Remittance investment project launched
Monday, 04 April 2011 08:30
Source: P
The United National Development Program (UNDP) and the Western Union Foundation will launch this week an overseas remittance investment fund.
The project, called the Overseas Filipinos Remittances for Development: Building a Future Back Home (OFs-RED), hopes to harness remittances for poverty reduction programs.
The Western Union Foundation is investing $250,000 with UNDP to help harness pooled remittances from overseas workers to fund economic opportunity projects in the Philippines.
It forms part of a project that will also extend to Morocco.
It hopes to provide a vehicle for overseas workers to contribute directly to hometown development.
The UNDP is working with the National Economic and Development Authority (Neda) and the Commission on Filipinos Overseas (CFO) along with the Western Union Foundation, will study and test a model to facilitate pooled or collective remittances.
Two pilot projects, which will be announced later, will be tested in the Philippines with selected local government units.
Last February, UNDP and Western Union announced in New York a $500,000 initiative to assist Filipino and Moroccan migrants living and working abroad to contribute to sustainable local development in their home countries.

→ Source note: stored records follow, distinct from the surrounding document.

-- ==== Sys2Proof/Machine/Load.lean ====
section
/-! DEFINITION. What loading a manifest or an alternate writes (R62, R168, R323, R346, R351, R352, R361), barrier counters (R361 to R364),
escape tables (R353), the sync network's reach (R360) and the end-of-service floor (R10, R11). -/

namespace Sys2Proof.Machine

/-- The active and standby root hubs' bays (Table 13.15). -/
def State.rootBay (s : State) : Nat := s.fld (gloReg 0x30C) 5 0
def State.standbyBay (s : State) : Nat := s.fld (gloReg 0x30C) 13 8

/-! ## Barrier counters (R361) -/

/-- The key of a hub's counter; hub 60 stands for the root hubs. -/
def ctrKey (hub ctr : Nat) : Nat := hub * 64 + ctr
def State.bar (s : State) (hub ctr : Nat) : BarSt := SMap.get {} s.bars (ctrKey hub ctr)
/-- Stores a counter; both root hubs keep the same root counters (R363). -/
def State.setBar (s : State) (hub ctr : Nat) (b : BarSt) : State :=
  let s := { s with bars := SMap.set {} s.bars (ctrKey hub ctr) b }
  if hub = 60 then { s with barsSb := SMap.set {} s.barsSb ctr b } else s

/-- The units a hub sends BAR_DONE to: its bay's cores, or every core and landing (landing l is unit 2880 + l). -/
def barUnits (hub : Nat) : List Nat := if hub = 60 then List.range 2888 else (List.range 48).map (fun i => hub * 48 + i)

/-- A counter that its arrivals complete: A returns to 0, D rises, and BAR_DONE goes out with D (R361). Scope 1 needs an active root. -/
def State.barCheck (s : State) (hub ctr : Nat) : State :=
  let b := s.bar hub ctr
  if b.p = 0 ∨ b.arr.length < b.p then s
  else
    let d := (b.d + 1) % 65536
    let s := s.setBar hub ctr { b with arr := b.arr.drop b.p, d := d }
    if hub = 60 ∧ !s.bayUp s.rootBay then s
    else { s with sn := s.sn ++ (barUnits hub).map (fun u =>
        ({ typ := 4, head := u, a := (if hub = 60 then 1 else 0), b := ctr, c := d } : Token)) }

/-- The counters on which a role's program holds a BARA: (scope, counter) (R361). -/
def State.roleBars (s : State) (n : Nat) : List (Bool × Nat) := match s.job.loaded with
  | none => []
  | some m => ((bundlesOf ((findSec (m.man.effective m.alt) 1 n).getD [])).filterMap (fun b => match bCtOp b with
      | some (.bara _ _ f) => some (f.scope, f.bctr.toNat)
      | _ => none)).eraseDups

/-- Adds k to, or takes it from, the participants of a role's counters at a core (R361, R362). -/
def State.roleParts (s : State) (p n : Nat) (add : Bool) : State :=
  forAll (s.roleBars n) (fun c s =>
    let hub := if c.1 then 60 else coreBay p
    let b := s.bar hub c.2
    (s.setBar hub c.2 { b with p := if add then b.p + 1 else b.p - 1 })) s

/-- A fenced core leaves the counters of its bay hub and of both root hubs: its open arrivals and its roles (R362). -/
def State.dropFromBars (s : State) (p : Nat) : State :=
  let s := forAll (s.core p).roles (fun n s => s.roleParts p n false) s
  let keys := (s.bars.map (fun e => e.1)).filter (fun k => k / 64 == coreBay p || k / 64 == 60)
  forAll keys (fun k s =>
    let b := s.bar (k / 64) (k % 64)
    (s.setBar (k / 64) (k % 64) { b with arr := b.arr.filter (fun w => w != p) }).barCheck (k / 64) (k % 64)) s

/-! ## Escape tables (R353) -/

/-- Neighbour of core p at a router output (1 north, 2 east, 3 south, 4 west). -/
def meshNbr (p o : Nat) : Option Nat :=
  let c := coreCol p
  let r := coreRow p
  match o with
  | 1 => if r = 0 then none else coreAt c (r - 1)
  | 2 => if c = 63 then none else coreAt (c + 1) r
  | 3 => if r = 47 then none else coreAt c (r + 1)
  | 4 => if c = 0 then none else coreAt (c - 1) r
  | _ => none

/-- The output that leads from p to its neighbour q. -/
def outTo (p q : Nat) : Nat := ((List.range 5).find? (fun o => meshNbr p o == some q)).getD 0

/-- Whether output o of router p is fenced (Table 13.12). -/
def State.outFenced (s : State) (p o : Nat) : Bool := bit (s.reg (coreReg p 8 0)).toNat o
/-- Whether a router is fenced: its bay is dark, or every neighbour fences the output that leads to it. -/
def State.routerFenced (s : State) (p : Nat) : Bool :=
  (s.bay (coreBay p)).dark ||
  ((List.range 5).filterMap (fun o => (meshNbr p o).map (fun q => s.outFenced q (outTo q p)))).all (fun x => x)

/-- The sound neighbours of router p that a set of routers, one bit each, leaves out. -/
def newNbrs (ok : Nat → Bool) (seen p : Nat) : List Nat :=
  ((List.range 5).filterMap (fun o => meshNbr p o)).filter (fun q => !bit seen q && ok q)

/-- The routers joined to the tree in n further choices: each takes the least weighted link from the tree to a sound router outside it.
seen has a bit for each router of the tree; links are the links that leave it. -/
def growTree (ok : Nat → Bool) (gen : Nat) : Nat → Nat → List (Nat × Nat) → SMap Nat → SMap Nat
  | 0, _, _, par => par
  | n + 1, seen, links, par =>
    match links.filter (fun l => !bit seen l.2) with
    | [] => par
    | l :: ls =>
      let best := ls.foldl (fun (a : Nat × Nat) b => if Config.linkWeight gen b.1 b.2 < Config.linkWeight gen a.1 a.2 then b else a) l
      let seen := seen ||| 2 ^ best.2
      growTree ok gen n seen ((newNbrs ok seen best.2).map (fun q => (best.2, q)) ++ l :: ls) (SMap.set 0 par best.2 (best.1 + 1))

/-- Firmware writes every escape table on a spanning tree of the sound routers, rooted at the lowest sound router of the active root
hub's bay (R353). -/
def State.writeEscapes (s : State) : State :=
  let ok := fun (p : Nat) => !s.routerFenced p
  let root := (((List.range 48).map (fun i => s.rootBay * 48 + i)).find? ok).getD (s.rootBay * 48)
  { s with
    escParent := growTree ok s.freeCtr 2880 (2 ^ root) ((newNbrs ok (2 ^ root) root).map (fun q => (root, q))) [], escW := [], freeCtr := s.freeCtr + 1 }
    |>.cnNote s.mpNo (coreReg 2879 8 0x4B3C) 1 false

/-- A router and its ancestors in the escape tree, nearest first. -/
def escAncestors (par : SMap Nat) : Nat → Nat → List Nat
  | 0, p => [p]
  | n + 1, p => match SMap.get 0 par p with
    | 0 => [p]
    | k + 1 => p :: escAncestors par n k

/-- The escape output at router p for destination core d: down toward d inside p's subtree, else up to p's parent; 0 is local. -/
def State.escTree (s : State) (p d : Nat) : Nat :=
  if p = d then 0
  else
    let up := escAncestors s.escParent 2880 d
    match up.findIdx? (fun q => q == p) with
    | some (i + 1) => outTo p (up.getD i d)
    | _ => match SMap.get 0 s.escParent p with
      | 0 => 0
      | k + 1 => outTo p k

/-- A word of a router's escape table as read (core block 8, offsets 0x4000 to 0x4B3F). -/
def State.escWord (s : State) (p w : Nat) : W32 :=
  match SMap.get none s.escW (p * 720 + w) with
  | some v => v
  | none => BitVec.ofNat 32 (((List.range 4).map (fun i => s.escTree p (4 * w + i) * 256 ^ i)).sum)

/-- The escape output that router p's table gives for core d. -/
def State.escOut (s : State) (p d : Nat) : Nat := bits (s.escWord p (d / 4)).toNat (8 * (d % 4) + 2) (8 * (d % 4))

/-! ## Reach of the sync network (R360) -/

/-- The next output by dimension order for a flit from src to dst at core p; by column first when the row-first turn would lie in an
absent corner (R352). -/
def dimRoute (src p dst : Nat) : Nat :=
  let c := coreCol p
  let r := coreRow p
  let tc := coreCol dst
  let tr := coreRow dst
  let ew := if c < tc then 2 else 4
  let ns := if r < tr then 3 else 1
  if p = dst then 0
  else if (coreAt tc (coreRow src)).isNone then (if r ≠ tr then ns else ew)
  else if c ≠ tc then ew else ns

/-- The node a unit attaches to: a core's own, a landing's ring attach router (unit 2880 + l). -/
def snNode (u : Nat) : Nat :=
  if u < 2880 then u else
  let l := u - 2880
  (coreAt (if l < 4 then 0 else 63) (([8, 20, 27, 39][l % 4]?).getD 0)).getD 0

/-- The set of nodes, one bit each, within n hops of a set over nodes that ok admits: seen so far, and those reached last. -/
def snReach (ok : Nat → Bool) : Nat → Nat → List Nat → Nat
  | 0, seen, _ => seen
  | n + 1, seen, rim =>
    let r := rim.foldl (fun (a : Nat × List Nat) p =>
      let new := newNbrs ok a.1 p
      (new.foldl (fun m q => m ||| 2 ^ q) a.1, new ++ a.2)) (seen, [])
    snReach ok n r.1 r.2

/-- The next node toward root hub bay r from node p under the SN route tables last written: in dimension order, or, where a fenced router
lies on that way, the first neighbour on a shortest sound way (R360; the choice among those is a DESIGN CHOICE, log entry 41). -/
def State.snNext (s : State) (r p : Nat) : Option Nat :=
  let ok := fun (q : Nat) => !bit s.snFenced q
  let root := r * 48
  let dim := (List.range 112).foldl (fun (a : Option (List Nat)) _ => a.bind (fun w => match w with
    | [] => none
    | q :: _ => if q = root then some w else match meshNbr q (dimRoute p q root) with
      | some n => if ok n then some (n :: w) else none
      | none => none)) (some [p])
  let dist := fun (q : Nat) => (List.range 2880).find? (fun n => bit (snReach ok n (2 ^ root) [root]) q)
  match dim with
  | some w => (w.reverse.drop 1).head?
  | none => (List.range 5).findSome? (fun o => match meshNbr p o with
      | some q => if ok q ∧ (dist q).map (fun n => n + 1) = dist p then some q else none
      | none => none)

This contribution represents a portion of a $1.1 million grant from the Western Union Foundation to support the efforts of three United Nations agencies to advance the Millennium Development Goals—a set of eight internationally–agreed goals designed to reduce poverty, hunger, disease and maternal and child deaths by 2015.
Through this program, migrants abroad will be offered new ways to collectively support development priorities set by the government and local communities in their home countries.
These may include improving access to critical services like health, education and finance, and supporting small business and job creation.
“With just five years left to 2015, the target date to achieve the global antipoverty goals, we must find innovative ways to improve the lives of millions of people living in poverty in the developing world,” said Olav Kjorven, UNDP director for the Bureau of Development Policy.